___ Listed records
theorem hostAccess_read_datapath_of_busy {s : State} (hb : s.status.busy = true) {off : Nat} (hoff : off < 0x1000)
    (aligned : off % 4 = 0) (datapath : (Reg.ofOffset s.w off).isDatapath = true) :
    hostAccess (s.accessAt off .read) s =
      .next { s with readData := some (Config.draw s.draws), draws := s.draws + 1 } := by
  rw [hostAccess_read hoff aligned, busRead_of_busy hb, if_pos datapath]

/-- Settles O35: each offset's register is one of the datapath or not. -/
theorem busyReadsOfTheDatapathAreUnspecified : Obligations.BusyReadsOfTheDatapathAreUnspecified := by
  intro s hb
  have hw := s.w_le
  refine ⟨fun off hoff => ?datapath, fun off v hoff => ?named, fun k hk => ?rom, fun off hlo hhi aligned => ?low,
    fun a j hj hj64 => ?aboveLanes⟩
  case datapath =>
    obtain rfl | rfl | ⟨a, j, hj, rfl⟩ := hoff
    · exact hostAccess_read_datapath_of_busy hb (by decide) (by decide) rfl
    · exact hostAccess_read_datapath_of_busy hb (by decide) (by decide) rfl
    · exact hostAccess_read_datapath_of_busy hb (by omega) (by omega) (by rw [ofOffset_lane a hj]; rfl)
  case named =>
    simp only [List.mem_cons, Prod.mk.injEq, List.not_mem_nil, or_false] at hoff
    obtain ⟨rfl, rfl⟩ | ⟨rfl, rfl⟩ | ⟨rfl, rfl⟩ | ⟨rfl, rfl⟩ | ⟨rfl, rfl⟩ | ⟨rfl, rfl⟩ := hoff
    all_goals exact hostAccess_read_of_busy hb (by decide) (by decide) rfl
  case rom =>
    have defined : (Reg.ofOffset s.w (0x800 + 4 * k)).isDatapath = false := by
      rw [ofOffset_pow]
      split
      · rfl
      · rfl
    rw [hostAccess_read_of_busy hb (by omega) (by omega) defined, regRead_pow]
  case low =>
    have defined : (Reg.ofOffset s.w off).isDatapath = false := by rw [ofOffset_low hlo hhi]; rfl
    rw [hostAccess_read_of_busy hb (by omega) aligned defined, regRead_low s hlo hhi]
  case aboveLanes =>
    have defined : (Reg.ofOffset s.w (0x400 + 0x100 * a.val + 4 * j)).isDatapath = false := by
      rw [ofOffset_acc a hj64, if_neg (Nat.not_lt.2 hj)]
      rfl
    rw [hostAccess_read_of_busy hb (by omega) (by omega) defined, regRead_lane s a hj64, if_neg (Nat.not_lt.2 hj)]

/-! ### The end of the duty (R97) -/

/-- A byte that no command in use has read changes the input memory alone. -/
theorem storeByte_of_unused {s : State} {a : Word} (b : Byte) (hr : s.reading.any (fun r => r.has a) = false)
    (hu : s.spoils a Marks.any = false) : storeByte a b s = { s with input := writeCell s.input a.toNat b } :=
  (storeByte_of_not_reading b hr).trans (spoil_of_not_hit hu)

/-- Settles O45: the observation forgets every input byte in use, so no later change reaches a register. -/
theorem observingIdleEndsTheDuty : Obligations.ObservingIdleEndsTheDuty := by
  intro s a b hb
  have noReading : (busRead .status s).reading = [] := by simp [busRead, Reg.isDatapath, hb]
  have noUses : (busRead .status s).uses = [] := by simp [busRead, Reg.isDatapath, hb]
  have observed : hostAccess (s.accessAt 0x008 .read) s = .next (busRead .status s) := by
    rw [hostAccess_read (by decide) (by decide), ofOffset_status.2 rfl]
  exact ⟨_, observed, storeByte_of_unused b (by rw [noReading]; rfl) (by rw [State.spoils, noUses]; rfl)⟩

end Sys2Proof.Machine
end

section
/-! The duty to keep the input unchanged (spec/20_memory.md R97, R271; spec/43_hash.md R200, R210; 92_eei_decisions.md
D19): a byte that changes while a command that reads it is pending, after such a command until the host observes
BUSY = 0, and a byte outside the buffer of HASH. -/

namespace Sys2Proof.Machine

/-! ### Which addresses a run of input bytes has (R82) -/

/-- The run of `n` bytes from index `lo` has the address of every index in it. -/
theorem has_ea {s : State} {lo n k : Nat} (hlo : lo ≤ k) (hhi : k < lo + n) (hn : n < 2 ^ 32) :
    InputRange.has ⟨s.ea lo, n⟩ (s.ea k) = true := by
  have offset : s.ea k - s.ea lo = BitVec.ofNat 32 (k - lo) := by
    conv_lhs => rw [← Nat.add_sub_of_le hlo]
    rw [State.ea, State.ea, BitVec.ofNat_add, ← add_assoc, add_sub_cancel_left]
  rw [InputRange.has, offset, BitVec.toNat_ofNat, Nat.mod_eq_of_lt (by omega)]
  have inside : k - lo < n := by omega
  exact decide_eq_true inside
______
___ Listed records
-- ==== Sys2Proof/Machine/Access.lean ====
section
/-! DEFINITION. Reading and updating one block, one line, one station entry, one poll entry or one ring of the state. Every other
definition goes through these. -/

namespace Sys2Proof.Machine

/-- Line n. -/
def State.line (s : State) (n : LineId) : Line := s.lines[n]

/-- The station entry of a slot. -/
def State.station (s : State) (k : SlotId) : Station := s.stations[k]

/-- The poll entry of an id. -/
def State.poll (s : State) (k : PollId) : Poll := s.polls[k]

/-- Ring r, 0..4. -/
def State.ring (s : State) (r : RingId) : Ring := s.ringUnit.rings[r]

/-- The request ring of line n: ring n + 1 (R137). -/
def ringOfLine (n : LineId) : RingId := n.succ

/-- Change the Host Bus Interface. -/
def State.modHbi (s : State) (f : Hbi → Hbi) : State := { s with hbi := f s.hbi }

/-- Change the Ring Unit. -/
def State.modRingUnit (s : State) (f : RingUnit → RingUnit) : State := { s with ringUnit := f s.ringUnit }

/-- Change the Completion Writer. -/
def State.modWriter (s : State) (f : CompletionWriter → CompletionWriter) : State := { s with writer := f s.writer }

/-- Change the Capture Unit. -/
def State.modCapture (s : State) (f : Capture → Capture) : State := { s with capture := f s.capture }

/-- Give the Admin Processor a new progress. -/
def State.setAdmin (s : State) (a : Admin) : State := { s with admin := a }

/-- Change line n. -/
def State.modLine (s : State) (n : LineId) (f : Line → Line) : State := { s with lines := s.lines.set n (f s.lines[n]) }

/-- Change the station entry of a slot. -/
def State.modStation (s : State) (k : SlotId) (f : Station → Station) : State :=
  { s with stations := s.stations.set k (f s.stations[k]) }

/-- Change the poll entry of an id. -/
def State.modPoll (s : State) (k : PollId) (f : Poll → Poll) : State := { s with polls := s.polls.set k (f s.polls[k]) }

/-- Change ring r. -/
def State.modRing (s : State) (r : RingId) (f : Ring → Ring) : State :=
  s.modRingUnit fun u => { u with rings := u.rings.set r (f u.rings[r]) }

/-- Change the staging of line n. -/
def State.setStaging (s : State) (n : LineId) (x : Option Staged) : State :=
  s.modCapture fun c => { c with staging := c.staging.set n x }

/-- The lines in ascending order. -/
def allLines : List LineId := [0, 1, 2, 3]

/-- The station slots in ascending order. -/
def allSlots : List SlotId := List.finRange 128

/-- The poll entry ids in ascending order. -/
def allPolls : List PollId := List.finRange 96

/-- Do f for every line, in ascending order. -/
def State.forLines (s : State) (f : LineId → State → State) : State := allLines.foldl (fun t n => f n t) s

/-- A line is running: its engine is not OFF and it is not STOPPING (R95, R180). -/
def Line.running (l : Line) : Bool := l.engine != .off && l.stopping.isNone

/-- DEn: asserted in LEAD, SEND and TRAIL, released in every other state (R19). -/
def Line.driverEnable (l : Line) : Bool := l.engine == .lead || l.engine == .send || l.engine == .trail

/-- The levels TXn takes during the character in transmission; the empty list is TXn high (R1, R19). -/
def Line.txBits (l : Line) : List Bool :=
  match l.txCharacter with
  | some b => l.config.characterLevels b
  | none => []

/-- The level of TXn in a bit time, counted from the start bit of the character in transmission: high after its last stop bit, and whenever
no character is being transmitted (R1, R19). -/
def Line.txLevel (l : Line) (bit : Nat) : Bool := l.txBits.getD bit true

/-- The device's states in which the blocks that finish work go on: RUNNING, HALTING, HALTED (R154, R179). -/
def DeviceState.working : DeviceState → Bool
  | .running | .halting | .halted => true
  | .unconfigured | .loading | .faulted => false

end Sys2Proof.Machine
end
______
___ Listed records
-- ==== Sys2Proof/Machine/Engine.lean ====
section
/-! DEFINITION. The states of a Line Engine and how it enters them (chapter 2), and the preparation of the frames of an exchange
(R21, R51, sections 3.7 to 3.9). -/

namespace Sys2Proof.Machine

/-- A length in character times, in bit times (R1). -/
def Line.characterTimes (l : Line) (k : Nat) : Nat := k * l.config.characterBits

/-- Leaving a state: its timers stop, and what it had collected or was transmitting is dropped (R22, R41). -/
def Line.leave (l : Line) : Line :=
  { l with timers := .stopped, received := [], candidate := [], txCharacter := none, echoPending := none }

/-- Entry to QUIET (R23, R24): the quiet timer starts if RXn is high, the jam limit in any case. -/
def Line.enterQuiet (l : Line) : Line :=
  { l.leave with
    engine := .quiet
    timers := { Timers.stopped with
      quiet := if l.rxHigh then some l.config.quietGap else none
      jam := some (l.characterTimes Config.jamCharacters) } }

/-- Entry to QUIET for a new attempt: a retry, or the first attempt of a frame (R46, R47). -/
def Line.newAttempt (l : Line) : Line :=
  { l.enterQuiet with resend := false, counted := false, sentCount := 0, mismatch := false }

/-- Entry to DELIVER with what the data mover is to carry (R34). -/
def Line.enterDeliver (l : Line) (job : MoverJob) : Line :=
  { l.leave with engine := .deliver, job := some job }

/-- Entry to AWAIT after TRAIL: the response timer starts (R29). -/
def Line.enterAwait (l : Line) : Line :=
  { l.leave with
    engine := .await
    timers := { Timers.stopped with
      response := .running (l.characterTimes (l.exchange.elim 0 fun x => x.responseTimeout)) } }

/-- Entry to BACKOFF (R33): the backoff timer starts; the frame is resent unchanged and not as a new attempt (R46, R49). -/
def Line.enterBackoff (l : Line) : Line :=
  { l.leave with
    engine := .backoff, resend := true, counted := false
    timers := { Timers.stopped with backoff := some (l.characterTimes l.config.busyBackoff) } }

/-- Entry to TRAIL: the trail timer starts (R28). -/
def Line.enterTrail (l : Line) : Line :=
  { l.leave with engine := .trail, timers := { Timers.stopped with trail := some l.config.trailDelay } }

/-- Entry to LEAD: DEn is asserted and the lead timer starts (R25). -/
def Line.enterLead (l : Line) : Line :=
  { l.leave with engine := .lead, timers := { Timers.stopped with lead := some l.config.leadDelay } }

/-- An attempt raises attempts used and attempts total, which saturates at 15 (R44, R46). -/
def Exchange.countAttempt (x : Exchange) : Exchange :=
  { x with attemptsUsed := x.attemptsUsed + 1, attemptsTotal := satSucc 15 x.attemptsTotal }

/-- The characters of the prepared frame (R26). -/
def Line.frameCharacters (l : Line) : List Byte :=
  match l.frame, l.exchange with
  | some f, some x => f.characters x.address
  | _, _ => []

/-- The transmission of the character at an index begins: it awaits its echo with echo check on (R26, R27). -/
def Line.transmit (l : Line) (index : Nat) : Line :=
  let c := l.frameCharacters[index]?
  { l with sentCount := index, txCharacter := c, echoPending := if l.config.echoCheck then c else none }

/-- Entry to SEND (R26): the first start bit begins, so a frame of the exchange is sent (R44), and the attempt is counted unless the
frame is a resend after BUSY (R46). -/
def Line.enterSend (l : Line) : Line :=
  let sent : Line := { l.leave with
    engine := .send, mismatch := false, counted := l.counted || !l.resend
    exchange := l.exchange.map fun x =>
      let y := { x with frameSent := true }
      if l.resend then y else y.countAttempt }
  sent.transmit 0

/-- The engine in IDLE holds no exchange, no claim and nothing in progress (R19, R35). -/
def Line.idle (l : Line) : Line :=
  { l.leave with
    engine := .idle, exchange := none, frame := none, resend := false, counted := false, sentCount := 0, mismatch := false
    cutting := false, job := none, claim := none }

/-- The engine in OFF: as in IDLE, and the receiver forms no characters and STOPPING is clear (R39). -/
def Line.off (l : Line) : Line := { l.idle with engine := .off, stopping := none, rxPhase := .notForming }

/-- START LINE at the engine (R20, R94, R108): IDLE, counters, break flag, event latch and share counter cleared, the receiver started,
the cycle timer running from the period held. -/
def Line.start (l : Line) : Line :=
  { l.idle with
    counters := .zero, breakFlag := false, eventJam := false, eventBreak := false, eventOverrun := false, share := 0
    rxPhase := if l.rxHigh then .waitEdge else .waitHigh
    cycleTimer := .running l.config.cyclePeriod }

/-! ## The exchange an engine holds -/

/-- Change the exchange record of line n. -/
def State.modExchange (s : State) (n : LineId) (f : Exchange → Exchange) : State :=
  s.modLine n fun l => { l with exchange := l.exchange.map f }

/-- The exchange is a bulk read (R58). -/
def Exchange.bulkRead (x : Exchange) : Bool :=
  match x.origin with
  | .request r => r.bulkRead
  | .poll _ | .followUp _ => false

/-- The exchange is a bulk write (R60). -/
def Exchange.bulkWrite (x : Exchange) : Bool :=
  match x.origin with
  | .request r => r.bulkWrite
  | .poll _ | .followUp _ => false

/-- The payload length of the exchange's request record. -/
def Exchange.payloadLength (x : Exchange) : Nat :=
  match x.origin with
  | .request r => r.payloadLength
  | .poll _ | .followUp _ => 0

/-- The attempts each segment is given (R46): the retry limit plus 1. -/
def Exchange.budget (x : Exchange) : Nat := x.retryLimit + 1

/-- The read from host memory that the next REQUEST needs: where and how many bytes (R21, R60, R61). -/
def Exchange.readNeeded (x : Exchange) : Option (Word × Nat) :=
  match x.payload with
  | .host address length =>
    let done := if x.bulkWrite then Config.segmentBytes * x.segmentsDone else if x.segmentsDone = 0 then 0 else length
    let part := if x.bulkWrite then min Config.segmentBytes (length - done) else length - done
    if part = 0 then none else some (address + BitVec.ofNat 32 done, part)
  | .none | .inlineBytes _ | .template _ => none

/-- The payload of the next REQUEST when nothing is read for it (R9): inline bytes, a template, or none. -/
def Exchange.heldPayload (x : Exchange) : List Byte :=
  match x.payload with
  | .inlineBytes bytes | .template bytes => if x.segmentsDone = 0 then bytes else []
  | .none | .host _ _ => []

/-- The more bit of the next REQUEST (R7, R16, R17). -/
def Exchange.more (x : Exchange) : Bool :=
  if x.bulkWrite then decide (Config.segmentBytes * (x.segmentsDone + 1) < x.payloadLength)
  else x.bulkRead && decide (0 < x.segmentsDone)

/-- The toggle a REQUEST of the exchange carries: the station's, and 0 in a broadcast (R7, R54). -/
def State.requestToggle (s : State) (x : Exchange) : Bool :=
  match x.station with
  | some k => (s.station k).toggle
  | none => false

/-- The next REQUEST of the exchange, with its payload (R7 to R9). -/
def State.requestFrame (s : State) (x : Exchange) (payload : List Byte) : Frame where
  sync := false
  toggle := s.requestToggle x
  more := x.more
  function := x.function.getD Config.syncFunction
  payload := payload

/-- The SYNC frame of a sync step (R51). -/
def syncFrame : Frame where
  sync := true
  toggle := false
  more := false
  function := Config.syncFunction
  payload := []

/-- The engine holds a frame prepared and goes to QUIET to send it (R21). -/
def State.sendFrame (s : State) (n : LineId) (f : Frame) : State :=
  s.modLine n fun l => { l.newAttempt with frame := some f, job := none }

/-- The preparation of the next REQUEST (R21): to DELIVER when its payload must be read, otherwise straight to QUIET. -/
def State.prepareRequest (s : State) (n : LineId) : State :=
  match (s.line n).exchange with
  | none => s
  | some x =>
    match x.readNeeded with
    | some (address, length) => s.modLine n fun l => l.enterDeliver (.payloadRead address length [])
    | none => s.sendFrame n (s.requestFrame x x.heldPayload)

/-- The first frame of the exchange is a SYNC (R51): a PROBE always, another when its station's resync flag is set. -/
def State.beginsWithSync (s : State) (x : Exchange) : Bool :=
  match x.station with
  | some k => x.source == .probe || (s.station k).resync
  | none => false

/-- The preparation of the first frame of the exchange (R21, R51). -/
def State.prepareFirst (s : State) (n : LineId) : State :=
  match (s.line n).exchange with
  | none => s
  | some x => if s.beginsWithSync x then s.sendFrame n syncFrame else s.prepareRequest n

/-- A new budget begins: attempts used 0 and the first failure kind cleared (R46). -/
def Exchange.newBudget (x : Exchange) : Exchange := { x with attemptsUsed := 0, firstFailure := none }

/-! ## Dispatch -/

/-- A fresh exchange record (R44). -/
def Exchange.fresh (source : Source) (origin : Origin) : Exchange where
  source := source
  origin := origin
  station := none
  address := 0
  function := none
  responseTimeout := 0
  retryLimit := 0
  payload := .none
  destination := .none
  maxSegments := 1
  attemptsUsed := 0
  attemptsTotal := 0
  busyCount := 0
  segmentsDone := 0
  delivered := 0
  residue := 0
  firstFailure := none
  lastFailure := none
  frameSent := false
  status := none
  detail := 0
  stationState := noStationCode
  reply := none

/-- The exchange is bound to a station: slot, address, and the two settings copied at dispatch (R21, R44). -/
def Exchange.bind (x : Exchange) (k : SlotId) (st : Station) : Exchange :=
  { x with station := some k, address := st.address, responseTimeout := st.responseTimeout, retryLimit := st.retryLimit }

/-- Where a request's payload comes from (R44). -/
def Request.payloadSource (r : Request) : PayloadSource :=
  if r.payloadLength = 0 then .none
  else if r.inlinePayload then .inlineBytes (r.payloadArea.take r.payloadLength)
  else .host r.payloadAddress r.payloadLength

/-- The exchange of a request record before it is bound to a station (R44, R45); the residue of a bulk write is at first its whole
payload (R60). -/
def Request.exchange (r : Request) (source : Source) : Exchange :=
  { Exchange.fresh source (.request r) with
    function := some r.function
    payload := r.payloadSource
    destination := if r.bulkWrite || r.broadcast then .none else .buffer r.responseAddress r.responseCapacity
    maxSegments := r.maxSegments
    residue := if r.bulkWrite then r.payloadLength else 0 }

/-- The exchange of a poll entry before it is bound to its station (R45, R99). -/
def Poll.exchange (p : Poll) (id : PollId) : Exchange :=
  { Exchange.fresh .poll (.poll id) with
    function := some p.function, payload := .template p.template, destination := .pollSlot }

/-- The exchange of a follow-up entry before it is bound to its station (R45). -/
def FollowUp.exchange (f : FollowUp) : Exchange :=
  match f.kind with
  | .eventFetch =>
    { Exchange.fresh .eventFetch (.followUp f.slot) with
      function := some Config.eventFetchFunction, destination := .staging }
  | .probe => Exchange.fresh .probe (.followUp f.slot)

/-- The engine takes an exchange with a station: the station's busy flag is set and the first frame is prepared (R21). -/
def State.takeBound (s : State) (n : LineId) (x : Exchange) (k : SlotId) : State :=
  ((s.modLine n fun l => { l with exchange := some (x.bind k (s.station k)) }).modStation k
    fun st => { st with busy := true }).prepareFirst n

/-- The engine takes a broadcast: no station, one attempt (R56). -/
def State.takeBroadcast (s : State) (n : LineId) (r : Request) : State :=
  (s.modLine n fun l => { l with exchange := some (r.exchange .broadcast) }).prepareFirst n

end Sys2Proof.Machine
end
______
-- What is needed --
There is a line with "function := some p.function, payload" and a line with "def State.takeBroadcast (s" above. Copy exactly those two lines and all lines between them, with nothing else.

-- Solution to this task --
    function := some p.function, payload := .template p.template, destination := .pollSlot }

/-- The exchange of a follow-up entry before it is bound to its station (R45). -/
def FollowUp.exchange (f : FollowUp) : Exchange :=
  match f.kind with
  | .eventFetch =>
    { Exchange.fresh .eventFetch (.followUp f.slot) with
      function := some Config.eventFetchFunction, destination := .staging }
  | .probe => Exchange.fresh .probe (.followUp f.slot)

/-- The engine takes an exchange with a station: the station's busy flag is set and the first frame is prepared (R21). -/
def State.takeBound (s : State) (n : LineId) (x : Exchange) (k : SlotId) : State :=
  ((s.modLine n fun l => { l with exchange := some (x.bind k (s.station k)) }).modStation k
    fun st => { st with busy := true }).prepareFirst n

/-- The engine takes a broadcast: no station, one attempt (R56). -/
def State.takeBroadcast (s : State) (n : LineId) (r : Request) : State :=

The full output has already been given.